| Konu: | Yatırım Ortamının İyileştirilmesi Amacıyla Bazı Kanunlarda Değişiklik Yapılmasına Dair Kanun Tasarısı münasebetiyle |
| Yasama Yılı: | 1 |
| Birleşim: | 111 |
| Tarih: | 12.07.2016 |
MUSA ÇAM (İzmir) - Sayın Başkan, Türkiye Büyük Millet Meclisinin saygıdeğer üyeleri; hepinizi saygıyla selamlıyorum. 404 sıra sayılı Kanun Tasarısı üzerinde şahsım adına söz almış bulunuyorum.
Tasarı Türkiye'deki yatırım ortamının iyileştirilmesi amacıyla hazırlanmış. İsim ne kadar güzel, ne kadar hoş geliyor ve bu iyileştirmeyle beraber Türkiye'de sanayinin, kalkınmanın ne kadar yükseleceği, istihdamı artıracağıyla ilgili hepimize büyük bir ferahlık getiriyor isim olarak ama gerçekten öyle midir, buna bir bakmamız gerekir. Gerçekten Türkiye'de şu anda yatırım yapmak için gereken ortam var mıdır? Bana göre yok ama Sayın Osman Bey'e göre, Sayın Vedat Bey'e göre vardır, olabilir, olmadığını söyleyeceğim.
Bu yüzden de son dört yılda özel sektörün yatırım harcamaları yüzde 2'ye yakın oranda azaldı. Üretken yatırımlar yani makine, teçhizat yatırımlarında son dört yılda azalma yüzde 5'i geçti. Özel sektörün yatırım harcamaları bu yılın ilk üç ayında azalmaya da devam ediyor. Türkiye'nin yatırımlarını caydıran bunlardan çok daha da önemli sorunları ve problemleri bulunuyor. Bunlardan en önemlilerinden bir tanesi Türkiye'de hukukun üstünlüğü ayaklar altına alınmış durumda. Hiç kimsenin, hiçbir kuruluşun, hiçbir yatırımın hukuk güvenliği ne yazık ki ülkemizde bulunmamaktadır. Her şey bir adamın iki dudağı arasında, yargıya güven sıfıra inmiş durumda. Cumhuriyet savcısı saray savcısı hâline gelmiş, hâkimler tarafsızlığını yitirmiş durumda.
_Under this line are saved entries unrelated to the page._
/-- The parts of each instruction; an event has none. -/
def Instr.parts : Instr → Option Parts
  | .nop h => some ⟨h, 0x00, 0, none⟩
  | .iadd h o => some ⟨h, 0x01, o.bits, none⟩
  | .isub h o => some ⟨h, 0x02, o.bits, none⟩
  | .imul h o => some ⟨h, 0x03, o.bits, none⟩
  | .imulhI32 h o => some ⟨h, 0x04, o.bits, none⟩
  | .imulhW32 h o => some ⟨h, 0x05, o.bits, none⟩
  | .idivI32 h o => some ⟨h, 0x06, o.bits, none⟩
  | .idivW32 h o => some ⟨h, 0x07, o.bits, none⟩
  | .iminI32 h o => some ⟨h, 0x08, o.bits, none⟩
  | .iminW32 h o => some ⟨h, 0x09, o.bits, none⟩
  | .imaxI32 h o => some ⟨h, 0x0A, o.bits, none⟩
  | .imaxW32 h o => some ⟨h, 0x0B, o.bits, none⟩
  | .imac h o => some ⟨h, 0x0C, o.bits, none⟩
  | .iaddVd h o => some ⟨h, 0x0D, o.bits, none⟩
  | .isubVd h o => some ⟨h, 0x0E, o.bits, none⟩
  | .imulVd h o => some ⟨h, 0x0F, o.bits, none⟩
  | .and h o => some ⟨h, 0x10, o.bits, none⟩
  | .or h o => some ⟨h, 0x11, o.bits, none⟩
  | .xor h o => some ⟨h, 0x12, o.bits, none⟩
  | .shl h o => some ⟨h, 0x13, o.bits, none⟩
  | .shrW32 h o => some ⟨h, 0x14, o.bits, none⟩
  | .shrI32 h o => some ⟨h, 0x15, o.bits, none⟩
  | .popc h o => some ⟨h, 0x16, o.bits, none⟩
  | .clz h o => some ⟨h, 0x17, o.bits, none⟩
  | .iminVd h o => some ⟨h, 0x18, o.bits, none⟩
  | .imaxVd h o => some ⟨h, 0x19, o.bits, none⟩
  | .shlVd h o => some ⟨h, 0x1A, o.bits, none⟩
  | .shrVd h o => some ⟨h, 0x1B, o.bits, none⟩
  | .icvt h o => some ⟨h, 0x1C, o.bits, none⟩
  | .iaddi h o => some ⟨h, 0x1D, o.bits, o.lit⟩
  | .andi h o => some ⟨h, 0x1E, o.bits, o.lit⟩
  | .ori h o => some ⟨h, 0x1F, o.bits, o.lit⟩
  | .xori h o => some ⟨h, 0x20, o.bits, o.lit⟩
  | .shli h o => some ⟨h, 0x21, o.bits, o.lit⟩
  | .shriW32 h o => some ⟨h, 0x22, o.bits, o.lit⟩
  | .shriI32 h o => some ⟨h, 0x23, o.bits, o.lit⟩
  | .mov h o => some ⟨h, 0x24, o.bits, none⟩
  | .movi h o => some ⟨h, 0x25, o.bits, o.lit⟩
  | .movs h o => some ⟨h, 0x26, o.bits, none⟩
  | .padd h o => some ⟨h, 0x27, o.bits, none⟩
  | .icmp h o => some ⟨h, 0x28, o.bits, none⟩
  | .gset h o => some ⟨h, 0x29, o.bits, none⟩
  | .sadd h o => some ⟨h, 0x2A, o.bits, o.lit⟩
  | .ssub h o => some ⟨h, 0x2B, o.bits, o.lit⟩
  | .smul h o => some ⟨h, 0x2C, o.bits, o.lit⟩
  | .sand h o => some ⟨h, 0x2D, o.bits, o.lit⟩
  | .sor h o => some ⟨h, 0x2E, o.bits, o.lit⟩
  | .sxor h o => some ⟨h, 0x2F, o.bits, o.lit⟩
  | .sshl h o => some ⟨h, 0x30, o.bits, o.lit⟩
  | .sshr h o => some ⟨h, 0x31, o.bits, o.lit⟩
  | .smov h o => some ⟨h, 0x32, o.bits, o.lit⟩
  | .xscanExAdd h o => some ⟨h, 0x33, o.bits, none⟩
  | .topk h o => some ⟨h, 0x34, o.bits, none⟩
  | .xselIdx h o => some ⟨h, 0x35, o.bits, none⟩
  | .xselUp h o => some ⟨h, 0x36, o.bits, none⟩
  | .xselDown h o => some ⟨h, 0x37, o.bits, none⟩
  | .xselXor h o => some ⟨h, 0x38, o.bits, none⟩
  | .xany h o => some ⟨h, 0x39, o.bits, none⟩
  | .xall h o => some ⟨h, 0x3A, o.bits, none⟩
  | .xmask h o => some ⟨h, 0x3B, o.bits, none⟩
  | .xredAdd h o => some ⟨h, 0x3C, o.bits, none⟩
  | .xredMin h o => some ⟨h, 0x3D, o.bits, none⟩
  | .xredMax h o => some ⟨h, 0x3E, o.bits, none⟩
  | .xscanAdd h o => some ⟨h, 0x3F, o.bits, none⟩
  | .faddF32 h o => some ⟨h, 0x40, o.bits, none⟩
  | .fsubF32 h o => some ⟨h, 0x41, o.bits, none⟩
  | .fmulF32 h o => some ⟨h, 0x42, o.bits, none⟩
  | .fmacF32 h o => some ⟨h, 0x43, o.bits, none⟩
  | .fminF32 h o => some ⟨h, 0x44, o.bits, none⟩
  | .fmaxF32 h o => some ⟨h, 0x45, o.bits, none⟩
  | .faddF16x2 h o => some ⟨h, 0x46, o.bits, none⟩
  | .fmulF16x2 h o => some ⟨h, 0x47, o.bits, none⟩
  | .fmacF16x2 h o => some ⟨h, 0x48, o.bits, none⟩
  | .faddBf16x2 h o => some ⟨h, 0x49, o.bits, none⟩
  | .fmulBf16x2 h o => some ⟨h, 0x4A, o.bits, none⟩
  | .fmacBf16x2 h o => some ⟨h, 0x4B, o.bits, none⟩
  | .fadd h o => some ⟨h, 0x4C, o.bits, none⟩
  | .fsub h o => some ⟨h, 0x4D, o.bits, none⟩
  | .fmul h o => some ⟨h, 0x4E, o.bits, none⟩
  | .fdiv h o => some ⟨h, 0x4F, o.bits, none⟩
  | .fmin h o => some ⟨h, 0x50, o.bits, none⟩
  | .fmax h o => some ⟨h, 0x51, o.bits, none⟩
  | .fcmp h o => some ⟨h, 0x52, o.bits, none⟩
  | .fsqrt h o => some ⟨h, 0x53, o.bits, none⟩
  | .frcp h o => some ⟨h, 0x54, o.bits, none⟩
  | .frsq h o => some ⟨h, 0x55, o.bits, none⟩
  | .fexp2 h o => some ⟨h, 0x56, o.bits, none⟩
  | .flog2 h o => some ⟨h, 0x57, o.bits, none⟩
  | .fsin h o => some ⟨h, 0x58, o.bits, none⟩
  | .fcos h o => some ⟨h, 0x59, o.bits, none⟩
  | .ftanh h o => some ⟨h, 0x5A, o.bits, none⟩
  | .cvtF32 h o => some ⟨h, 0x5B, o.bits, none⟩
  | .cvtF16 h o => some ⟨h, 0x5C, o.bits, none⟩
  | .cvtBf16 h o => some ⟨h, 0x5D, o.bits, none⟩
  | .cvtI32 h o => some ⟨h, 0x5E, o.bits, none⟩
  | .cvtW32 h o => some ⟨h, 0x5F, o.bits, none⟩
  | .cvtI64 h o => some ⟨h, 0x60, o.bits, none⟩
  | .cvtW64 h o => some ⟨h, 0x61, o.bits, none⟩
  | .dxenc h o => some ⟨h, 0x62, o.bits, none⟩
  | .dxdec h o => some ⟨h, 0x63, o.bits, none⟩
  | .frnd h o => some ⟨h, 0x64, o.bits, none⟩
  | .ldgW8 h o => some ⟨h, 0x80, o.bits, o.lit⟩
  | .ldgI8 h o => some ⟨h, 0x81, o.bits, o.lit⟩
  | .ldgW16 h o => some ⟨h, 0x82, o.bits, o.lit⟩
  | .ldgI16 h o => some ⟨h, 0x83, o.bits, o.lit⟩
  | .ldgB32 h o => some ⟨h, 0x84, o.bits, o.lit⟩
  | .ldgB64 h o => some ⟨h, 0x85, o.bits, o.lit⟩
  | .ldgB128 h o => some ⟨h, 0x86, o.bits, o.lit⟩
  | .stgB8 h o => some ⟨h, 0x87, o.bits, o.lit⟩
  | .stgB16 h o => some ⟨h, 0x88, o.bits, o.lit⟩
  | .stgB32 h o => some ⟨h, 0x89, o.bits, o.lit⟩
  | .stgB64 h o => some ⟨h, 0x8A, o.bits, o.lit⟩
  | .stgB128 h o => some ⟨h, 0x8B, o.bits, o.lit⟩
  | .stb h o => some ⟨h, 0x8C, o.bits, o.lit⟩
  | .ldf h o => some ⟨h, 0x8D, o.bits, o.lit⟩
  | .ldsB32 h o => some ⟨h, 0x8E, o.bits, o.lit⟩
  | .ldsB64 h o => some ⟨h, 0x8F, o.bits, o.lit⟩
  | .stsB32 h o => some ⟨h, 0x90, o.bits, o.lit⟩
  | .stsB64 h o => some ⟨h, 0x91, o.bits, o.lit⟩
  | .fence h o => some ⟨h, 0x92, o.bits, none⟩
  | .bar h o => some ⟨h, 0x93, o.bits, none⟩
  | .atomI32 h o => some ⟨h, 0x94, o.bits, none⟩
  | .atomW32 h o => some ⟨h, 0x95, o.bits, none⟩
  | .atomI64 h o => some ⟨h, 0x96, o.bits, none⟩
  | .atomW64 h o => some ⟨h, 0x97, o.bits, none⟩
  | .atomF32 h o => some ⟨h, 0x98, o.bits, none⟩
  | .redI32 h o => some ⟨h, 0x99, o.bits, none⟩
  | .redW32 h o => some ⟨h, 0x9A, o.bits, none⟩
  | .redI64 h o => some ⟨h, 0x9B, o.bits, none⟩
  | .redW64 h o => some ⟨h, 0x9C, o.bits, none⟩
  | .redF32 h o => some ⟨h, 0x9D, o.bits, none⟩
  | .redF32Unord h o => some ⟨h, 0x9E, o.bits, none⟩
  | .bra h o => some ⟨h, 0xA0, o.bits, none⟩
  | .braRg h o => some ⟨h, 0xA1, o.bits, none⟩
  | .call h o => some ⟨h, 0xA2, o.bits, none⟩
  | .calli h o => some ⟨h, 0xA3, o.bits, none⟩
  | .jmpi h o => some ⟨h, 0xA4, o.bits, none⟩
  | .jmpiRg h o => some ⟨h, 0xA5, o.bits, none⟩
  | .ret h o => some ⟨h, 0xA6, o.bits, none⟩
  | .loop h o => some ⟨h, 0xA7, o.bits, none⟩
  | .endloop h o => some ⟨h, 0xA8, o.bits, none⟩
  | .jset h o => some ⟨h, 0xA9, o.bits, none⟩
  | .join h o => some ⟨h, 0xAA, o.bits, none⟩
  | .joinRg h o => some ⟨h, 0xAB, o.bits, none⟩
  | .leave h o => some ⟨h, 0xAC, o.bits, none⟩
  | .leaveRg h o => some ⟨h, 0xAD, o.bits, none⟩
  | .regroup h o => some ⟨h, 0xAE, o.bits, none⟩
  | .reorder h o => some ⟨h, 0xAF, o.bits, none⟩
  | .exit h o => some ⟨h, 0xB0, o.bits, none⟩
  | .exitNext h o => some ⟨h, 0xB1, o.bits, none⟩
  | .yield h o => some ⟨h, 0xB2, o.bits, none⟩
  | .copy h o => some ⟨h, 0xC0, o.bits, none⟩
  | .gather h o => some ⟨h, 0xC1, o.bits, none⟩
  | .waitc h o => some ⟨h, 0xC2, o.bits, none⟩
  | .mmaIssue h o => some ⟨h, 0xC3, o.bits, none⟩
  | .mmaCommit h o => some ⟨h, 0xC4, o.bits, none⟩
  | .waitb h o => some ⟨h, 0xC5, o.bits, none⟩
  | .wload h o => some ⟨h, 0xC6, o.bits, none⟩
  | .accz h o => some ⟨h, 0xC7, o.bits, none⟩
  | .ldacc h o => some ⟨h, 0xC8, o.bits, none⟩
  | .stacc h o => some ⟨h, 0xC9, o.bits, none⟩
  | .batonTake h o => some ⟨h, 0xCA, o.bits, none⟩
  | .batonPass h o => some ⟨h, 0xCB, o.bits, none⟩
  | .qinit h o => some ⟨h, 0xCC, o.bits, none⟩
  | .qpush h o => some ⟨h, 0xCD, o.bits, none⟩
  | .qpop h o => some ⟨h, 0xCE, o.bits, none⟩
  | .qcred h o => some ⟨h, 0xCF, o.bits, none⟩
  | .coll h o => some ⟨h, 0xD0, o.bits, none⟩
  | .vdie h o => some ⟨h, 0xD1, o.bits, o.lit⟩
  | .vhop h o => some ⟨h, 0xD2, o.bits, o.lit⟩
  | .spawn h o => some ⟨h, 0xE0, o.bits, none⟩
  | .emit h o => some ⟨h, 0xE1, o.bits, none⟩
  | .enqx h o => some ⟨h, 0xE2, o.bits, none⟩
  | .stagePass h o => some ⟨h, 0xE3, o.bits, none⟩
  | .stageDrop h o => some ⟨h, 0xE4, o.bits, none⟩
  | .recld h o => some ⟨h, 0xE5, o.bits, none⟩
  | .combine h o => some ⟨h, 0xE6, o.bits, none⟩
  | .trap h o => some ⟨h, 0xF0, o.bits, o.lit⟩
  | .tret h o => some ⟨h, 0xF1, o.bits, none⟩
  | .sysrd h o => some ⟨h, 0xF2, o.bits, none⟩
  | .syswr h o => some ⟨h, 0xF3, o.bits, none⟩
  | .inval h o => some ⟨h, 0xF4, o.bits, none⟩
  | .sheafFormation _ => none
  | .loopBufferRefill _ _ => none
  | .variableLatencyReturn _ _ _ => none
  | .queueRetry _ _ => none
  | .ldfRetry _ => none
  | .backlogDrain _ => none
  | .storeApply _ => none
  | .loadRenew _ => none
  | .writeOwnershipGrant _ _ => none
  | .dirReadMiss _ _ => none
  | .dirWriteOwnership _ _ => none
  | .dirHomeAccess _ => none
  | .dirEviction _ _ => none
  | .lineDataReceive _ _ => none
  | .l2Eviction _ _ => none
  | .backInvalidateResponse _ _ => none
  | .hostWrite _ _ => none
  | .hostRead _ _ => none
  | .atomicApply _ => none
  | .reductionAccept _ => none
  | .exactSumClaim _ => none
  | .timeRebase _ => none
  | .copyComplete _ => none
  | .gatherComplete _ => none
  | .wloadComplete _ => none
  | .engineFaultPause _ => none
  | .mmaOperationStart _ => none
  | .segmentRead _ => none
  | .mmaOperationFinish _ => none
  | .collContribution _ => none
  | .collResult _ _ => none
  | .remoteAccessRequest _ => none
  | .remoteResponse _ _ => none
  | .duetteRouteTimeout _ => none
  | .recordArrival _ => none
  | .binAgeEligible _ _ => none
  | .binFiring _ => none
  | .recordUnspill _ => none
  | .heldRecordPlace _ => none
  | .cohortStart _ => none
  | .fabricTeamStart _ => none
  | .teamRestore _ => none
  | .discardedTeamRestart _ => none
  | .teamRetire _ => none
  | .applySetMask _ => none
  | .preemptionStart _ => none
  | .saveComplete _ => none
  | .drainBudgetExpiry _ => none
  | .drainForFit _ => none
  | .priorityAging _ => none
  | .teamOverdue _ => none
  | .tenureEnd _ => none
  | .launchTrigger _ _ _ => none
  | .launchParse _ _ => none
  | .contextCreate _ _ => none
  | .contextDestroy _ => none
  | .evset _ _ _ => none
  | .evclr _ _ _ => none
  | .slotCancel _ _ => none
  | .cancelComplete _ => none
  | .jtailWrite _ _ => none
  | .fqtailWrite _ _ => none
  | .resumeReplay _ _ => none
  | .resumeAbort _ _ => none
  | .invalidateTranslations _ => none
  | .invalidatePage _ _ => none
  | .invalidateDescriptor _ _ => none
  | .invalidateAllDescriptors _ => none
  | .invalidateComplete _ => none
  | .dieResetOrderly _ => none
  | .dieResetAbrupt _ => none
  | .fatalDieError _ => none
  | .dieResetComplete _ => none
  | .lostclr _ _ => none
  | .migrationStart _ _ => none
  | .migrationComplete _ => none
  | .hotRowThreshold _ _ _ => none
  | .gddr7HotRowThreshold _ _ => none
  | .refreshWindowEnd _ => none
  | .softError _ => none
  | .pclr _ _ => none
  | .attestationRequest _ => none
  | .attestationComplete => none
  | .recoveryImageLoad _ _ => none
  | .powerOn => none
  | .clockThrottle _ => none
  | .registerWrite _ _ => none
  | .hostCacheRequest _ _ _ => none
  | .hostCacheEviction _ _ _ => none
  | .duetteLinkLoss _ => none
  | .linkBringUp _ _ => none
Yüksek yargı diye bir şey kalmamış; Yargıtayın, Danıştayın içerisinde bulunduğu durum, son yapılan operasyonla birlikte her şey açık ve net bir şekilde ortada. Bağımsız yargının olmadığı bir ülkeye kim yatırım yapmak isteyebilir?
OSMAN AŞKIN BAK (Rize) - Mehmet Moğultay dönemi mi bu, Mehmet Moğultay dönemi mi?
MUSA ÇAM (Devamla) - Kimse kendini güvende hissetmediği yere yatırım yapmaz kolay kolay, cebindeki parasını getirip yatırım yapmaz.
Anayasa ayaklar altına alınmış durumda. Kuvvetler ayrılığı yerini kuvvetler birliğine bırakmış. Meclis yasama yetkisini, Hükûmet yürütme yetkisini, yargı yargılama yetkisini bir adamın iki dudağının arasına bırakmış durumda. Anayasa'sı fiilen ortadan kaldırılmış bir ülkeye kim yatırım yapar arkadaşlar?
Türkiye'de özgürlükler tehdit altında, yönetim giderek otoriterleşiyor, basın özgür değil, düşünceyi açıklama özgürlüğü yok edilmiş durumda, gazeteler, gazeteciler yazdıkları haberler nedeniyle tutuklanıyor, yargılanıyor ve özgürce yazamıyorlar. Türkiye'de uyduruk gerekçelerle şirketlere iktidar yanlıları kayyumlar atanıyor, insanların mülkiyetine bu yolla el konuluyor, şirketlere uyduruk suçlardan kayyum atamak için Türkiye Büyük Millet Meclisinde düzenlemeler yapılıyor. Türkiye Avrupa Birliğinden, çağdaş dünyadan giderek uzaklaşıyor. Türkiye'nin Avrupa Birliğine tam üye olmasıyla birlikte özellikle yabancı yatırımlarda önemli canlanma olmuştu, şimdi Türkiye özgürlükleri genişleterek AB'ye yakınlaştırmak yerine, giderek uzaklaştırılıyor.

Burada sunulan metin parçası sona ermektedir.